Примечание: В добавлении к этому Особому Мнению в журнале заседания I Отдела 7 июня 1906 г. напечатано:

К изложенному мнению Н.Д. Кузнецова присоединились профессора: В. Несмелов, А. Бриллиантов, В. Завитневич и М. Машанов193.

Замечания в Первом Отделе Присутствия 5 июня 1906 г. по вопросу об отношении государственной власти к собору

Я признаю важным вопрос об отношении государственной власти к предстоящему всероссийскому Собору. Уклоняться от его решения не соответствовало бы постановленной нами задаче. В древнее время государственной власти принадлежало руководственное значение на соборах. Например, Халкидонский собор и назначен был вблизи Константинополя, чтобы удобнее было на нем присутствовать Императору. В середине, перед оградою святейшего алтаря, как сказано в актах Собора, воссели «знатнейшие и славнейшие сановники и знаменитейший Сенат», которые, таким образом, заняли председательское место. Они, как видно из журналов заседаний Собора, руководили и совещаниями194. Отношение же их к делам, рассматривавшимся на соборе, очень характерно выражено ими самими на XIV заседании собора: «что нами присуждено, а святым собором определено, да пребывает неизменным»195. Кроме того следует помнить, что приговор свой об осуждении и отлучении Александрийского епископа Диоскора – Халкидонский Собор представил на усмотрение императоров, при чем не считал, что император, в праве только утвердить его и привести в исполнение, а просил императоров и со своей стороны рассмотреть все дело и уже потом одобрить приговор196. В дополнение к этому я мог бы привести и другие справки в том же направлении из времен Вселенских Соборов. Вообще, нужно признать, что представители светской власти принимали очень деятельное участие на соборах и самые постановления их получали силу лишь по утверждении императорами. Все это должно быть принято во внимание и относительно предстоящего Собора –русской Церкви.

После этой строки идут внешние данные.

-- ==== Sys2Proof/Machine/Auto.lean ====
section
/-! DEFINITION. What the device does of itself: the passing of time (R354, R461), and the events that are
due in a state. -/

namespace Sys2Proof.Machine

open Sys2Proof

/-! ### Time -/

/-- R354: what one step of so many nanoseconds slews, at most one part in 2,000. -/
def slewStep (slew : Int) (ns : Nat) : Int :=
  if slew = 0 then 0 else max (-((ns / 2000 : Nat) : Int)) (min ((ns / 2000 : Nat) : Int) slew)

/-- R461: a wait that keeps the hang count as it is. -/
def longWait (t : Thread) : Bool :=
  match t.st with
  | .waiting (.win _ _ _ _ _) | .waiting (.nap _) | .waiting (.retry .heldLine) | .waiting (.retry (.heldAt _)) => true
  | .waiting _ | .running | .inAct _ | .gone => false

/-- R461: a block's hang count rises in a step in which `picked` issues, if anything does. -/
def hangRises (s : State) (picked : Option Nat) (b : Nat) (k : Block) : Bool :=
  k.st == .resident && !k.captured && !k.halted && !(s.field (coreField k.core)).throttled &&
    !(k.body.threads.any fun e => longWait e.2) && (picked == some b || (groupPicks s (.blk b)).isEmpty)

/-- R372: the events that only timing or placement decides: cycles, misses, bytes of DRAM and links, peer hits,
and atomics near and far. -/
def timingEvents : List Nat := [0x00, 0x03, 0x10, 0x11, 0x12, 0x13, 0x14, 0x15, 0x16, 0x20, 0x21]

/-- R370: what the enabled counters of such events gain in a step. -/
def tallied (cycle part : Nat) (p : Partition) : Partition :=
  { p with ctrs := p.ctrs.map fun e =>
      if bitOf e.2.cfg 15 && timingEvents.contains (bitsOf e.2.cfg 0 8) then
        (e.1, { e.2 with val := e.2.val + .ofNat 64 (Config.tally cycle (128 * part + e.1)) })
      else e }

/-- R282, R324: a core as a step finds it: when it was last in use, and starve counts only of slots with a pick. -/
def coreTick (s : State) (time c : Nat) (k : Core) : Core :=
  let used := s.blocks.any (fun e => e.2.st == .resident && e.2.core == c) || s.acts.any (fun e => e.2.live && e.2.core == c)
  let k := if used then { k with busyAt := time } else k
  if k.slots.all fun e => e.2.starve == 0 then k
  else
    let cands := coreCands s c
    { k with slots := k.slots.map fun e =>
        (e.1, if cands.any fun p => p.grp.slot s == e.1 then e.2 else { e.2 with starve := 0 }) }

/-- One step of the model's time, in which a group may issue. DEDUCED, safe (log 14). -/
def State.tick (s : State) (picked : Option Nat) : State :=
  let ns := Config.nsStep s.cycle
  let adj := slewStep s.slew ns
  let time := if s.slew = 0 then s.time + ns else s.time + ((ns : Int) + adj).toNat
  { s with
    cycle := s.cycle + 1
    clock := s.clock + .ofNat 64 (Config.cycleStep s.cycle)
    time := time
    cores := s.cores.map fun e => (e.1, coreTick s time e.1 e.2)
    slew := if s.slew = 0 then s.slew else s.slew - adj
    parts := s.parts.map fun e => (e.1, tallied s.cycle e.1 e.2)
    blocks := s.blocks.map fun e => (e.1, { e.2 with
      hang := if hangRises s picked e.1 e.2 then e.2.hang + Config.cycleStep s.cycle else e.2.hang
      runTime := if e.2.st == .resident && !e.2.captured && !e.2.halted then e.2.runTime + ns else e.2.runTime }) }

/-! ### The events due -/

/-- Thread numbers of a group. -/
def threadNums (s : State) (g : Grp) : List Nat :=
  match g with
  | .blk b | .slice b _ => (s.blk b).body.threads.map (·.1)
  | .act a => (s.actv a).threads.map (·.1)

def onlyIf (b : Bool) (i : Instr) : List Instr := if b then [i] else []

/-- The events of one thread. -/
def threadDue (s : State) (g : Grp) (n : Nat) : List Instr :=
  let c : Cx := ⟨g, n⟩
  onlyIf (overrunDue s c && (overrunMates s c).head? == some n) (.yieldOverrun g.name n) ++ onlyIf (vectoringDue s c) (.vectoring g.name n) ++
    onlyIf (timeoutDue s c).isSome (.waitwTimeout g.name n) ++ onlyIf (napDue s c) (.napExpiry g.name n) ++
    onlyIf (opDue s c).isSome (.waitingInstructionComplete g.name n) ++
    (s.thr c).owed.map fun o => .dataResponse g.name n o.reg

/-- What the next step of a page fetch comes to. -/
def fetchDue (s : State) (b : Nat) (x : Cmd) : List Instr :=
  match x.kind with
  | .fetchpg loc epa e =>
    match stepFetch s b x loc epa e with
    | (_, .ok true) | (_, .fault _) => [.fetchpgComplete b x.key]
    | (_, .ok false) => [.fetchNoframe b x.key]
    | (s', .wait) => onlyIf (s'.qps != s.qps) (.fetchpgComplete b x.key)
  | _ => []

/-- The events of one engine command. -/
def cmdDue (s : State) (b : Nat) (x : Cmd) : List Instr :=
  onlyIf (landingDue s b x) (.landing b x.tc x.key) ++
    (x.mc.filter fun e => shuttleTurn s x && destDue x e).map (fun e => .mcastLanding b x.tc x.key e.blk) ++
    onlyIf (shuttleDone s b x) (.shuttleCommandComplete b x.tc x.key) ++
    onlyIf (matrixDone x) (.matrixCommandComplete b x.tc x.key) ++
    onlyIf (windowDone s b x) (.windowCommandComplete b x.key) ++
    onlyIf (match x.kind with
      | .mma _ _ _ _ => mmaMayStart (s.blk b).body (s.launch (s.blk b).launch).det x
      | _ => false) (.mmaStart b x.tc x.key) ++
    fetchDue s b x

/-- The events of one block. -/
def blockDue (s : State) (b : Nat) (k : Block) : List Instr :=
  onlyIf (parkDue s b) (.blockPark b) ++ onlyIf (commitDue s b) (.checkpointCommit b) ++
    onlyIf (periodDue s b) (.checkpointPeriod b) ++ onlyIf (blockEndDue s b) (.blockEnd b) ++ onlyIf (hangDue s b) (.hang b) ++
    (k.body.skeins.filter fun e => deliveryDue s b e.1).map (fun e => .userInterruptDelivery b e.1) ++
    k.body.cmds.flatMap (cmdDue s b)

/-- The events of one launch. -/
def launchDue (s : State) (id : Nat) (l : Launch) : List Instr :=
  onlyIf (l.live && l.fence && l.state == 0 && depsMet s l) (.fenceMet id) ++
    onlyIf (dispatchTry s id).isSome (.dispatch id) ++ onlyIf (recordDue s id) (.completionRecord id) ++
    (if l.resident then
      ((List.range 48).filter (arrivalDue s id)).map (fun f => Instr.barrierArrival id f) ++
        ((List.range 48).filter (releaseDue s id)).map (fun f => Instr.barrierRelease id f)
     else [])

/-- The next packets of a ring-sum pass, or its cancellation. -/
def passDue (s : State) (p : Nat) (x : Pass) : List Instr :=
  if !x.live then onlyIf (x.stops.any (cancelDue s)) (.rsumPacket p 0)
  else ((List.range (ringStops x.desc)).filter fun i => !(packetsDue s x i).isEmpty).map fun i => .rsumPacket p i

/-- What Tolquel does for a virtual function: its next request, and its fault hold. -/
def vfDue (s : State) (v : Nat) (f : Vf) : List Instr :=
  onlyIf (pollDue s v) (.faultHoldPoll v) ++
    match f.requests with
    | [] => []
    | r :: _ => onlyIf (f.live && !requestWaits s v r) (readRequest v r)

/-- The events due: what the units of a running device may do next. DESIGN CHOICE, unsafe (log 77). -/
def dueEvents (s : State) : List Instr :=
  if !s.running || s.minimal then []
  else
    s.blocks.flatMap (fun e => if e.2.st == .resident then blockDue s e.1 e.2 else []) ++
    s.acts.flatMap (fun e => onlyIf (actParkDue s e.1) (.blockPark (Grp.act e.1).name) ++
      onlyIf (entrySlot s e.1).isSome (.activationEntry e.1)) ++
    (groups s).flatMap (fun g => (threadNums s g).flatMap (threadDue s g)) ++
    s.launches.flatMap (fun e => if e.2.live then launchDue s e.1 e.2 else []) ++
    s.passes.flatMap (fun e => passDue s e.1 e.2) ++
    s.cores.flatMap (fun e => onlyIf (quantumDue s e.1) (.quantumEnd e.1)) ++
    s.vfs.flatMap fun e => if e.2.live then vfDue s e.1 e.2 else []

/-! ### What comes next -/

/-- What may come next: an event, a pick, or work that the device began earlier and goes on with. -/
inductive Action where
  | event (i : Instr)
  | pick (p : Pick)
  /-- The service of a request of a remote party (R348). -/
  | serve (id : Nat)
  /-- A margin unit of an owner is lent, taken back, or fenced (R282, R283, R459). -/
  | margin (f : Nat) (bank : Bool) (n owner : Nat)
  /-- A resize of a partition takes effect (R278). -/
  | resize (part : Nat)
  /-- A clean-eviction notice of a cluster, or a clean-release notice of a field, arrives (R333). -/
  | notice (cl loc : Nat)
  | release (f loc : Nat)
  /-- A cluster replaces a line (R191). -/
  | replace (key : Nat)
  deriving DecidableEq, Repr

/-- The margin units of a partition's entry for a field with something due. -/
def marginsDue (s : State) (owner f : Nat) (p : PartField) : List Action :=
  let due (bank : Bool) (n : Nat) : Bool :=
    marginUnit p bank n && (lendDue s f bank n owner || revokeDue s f bank n owner || overrun s f bank n owner)
  (if p.clusm = 0 then [] else ((List.range 48).filter (due false)).map fun n => Action.margin f false n owner) ++
    if p.bankm = 0 then [] else ((List.range 192).filter (due true)).map fun n => Action.margin f true n owner

/-- The notices of an entry of a field's directory that are on their way. -/
def noticesDue (s : State) (key : Nat) (d : FDir) : List Action :=
  (d.own.map fun e => (48 * (key / 2 ^ 64) + (e.2 - 64), key % 2 ^ 64 * 512 + 128 * e.1)).filterMap fun x =>
    if noticeDue s x.1 x.2 then some (.notice x.1 x.2) else none

/-- The notices of fields to a home's directory that are on their way. -/
def releasesDue (s : State) (key : Nat) (d : SDir) : List Action :=
  (d.fown.map fun e => (e.2 - 64, key * 512 + 128 * e.1)).filterMap fun x =>
    if releaseNoticeDue s x.1 x.2 then some (.release x.1 x.2) else none

/-- What the device goes on with. -/
def worksDue (s : State) : List Action :=
  if !s.running || s.minimal then []
  else
    (servedDue s).map .serve ++
    s.parts.flatMap (fun e => e.2.fields.flatMap (fun p => marginsDue s e.1 p.1 p.2) ++ if resizeDue s e.1 then [.resize e.1] else []) ++
    s.fab.fdir.flatMap (fun e => noticesDue s e.1 e.2) ++ s.fab.sdir.flatMap (fun e => releasesDue s e.1 e.2) ++ (evictionsDue s).map .replace

def actions (s : State) : List Action :=
  (dueEvents s).map .event ++ worksDue s ++ if s.running then (corePicks s).map .pick else []

/-- A margin unit is lent, taken back, or fenced, as it is due. -/
def marginStep (s : State) (f : Nat) (bank : Bool) (n owner : Nat) : State :=
  if overrun s f bank n owner then fenceOverrun s f bank n owner
  else if revokeDue s f bank n owner then revoke s f bank n owner
  else lend s f bank n owner

/-- A step in which nothing comes next: waits are looked at again. -/
def idle (s : State) : State := wake (s.tick none)

/-- Begins a pick: its core's arbitration, and the fetch of its slot. DESIGN CHOICE, safe (log 7). -/
def startPick (s : State) (p : Pick) : State × Fetched :=
  let core := p.grp.core s
  let s' := if p.grp.isSlice then noteSlice s core p else noteServed s core (coreCands s core) p
  fetchPick { s'.tick (match p.grp with | .blk b | .slice b _ => some b | .act _ => none) with pick := p, svc := false, lag := Config.late s.cycle } p

end Sys2Proof.Machine
end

Речь в общем собрании Присутствия 13 июня 1906 г. по вопросу об отношении Церкви и государства в России

Я протестую против сравнения положения православной Церкви в государстве с другими религиозными обществами. Кроме того, по моему мнению, здесь вообще недостаточно различаются два разные понятия: внесение политической миссии в область Церкви и участие в ее управлении начала светского или представителя его – государства. Если светское начало будет участвовать в делах Церкви, то это еще нисколько не будет подрывать ее самостоятельность. Представитель государства в голосовании при решении дел в Синоде может и не участвовать, но ему во всяком случае должна принадлежать более активная роль в церковном управлении, чем предлагают здесь. Он не может, наприм., не принимать живого участия в самом обсуждении дел, и его нельзя лишить права протеста на постановления Синода, при чем протест этот до разрешения его тем или иным путем, конечно, должен останавливать приведение в исполнение постановлений Синода. Далее, мы не раз слышали здесь слово автономия, которым некоторые хотят охарактеризовать долженствующия быть, по их мнению, отношения между Церковью и государством в России. Но я думаю, что по данному вопросу нельзя употреблять понятие автономии, да еще какой-то странной – половинчатой, как выразился в прошлый раз проф. Бердников. Если можно говорить об автономии какой-либо части в государстве, которая сама принадлежит к его области и управляется по существу теми же законами, то нельзя пользоваться этим понятием по отношению к Церкви. Ведь Церковь иной природы, чем государство, и слово автономия не только не разъясняет их действительные и желательные отношения, а скорее может вести к вредному смешению церковного и государственного...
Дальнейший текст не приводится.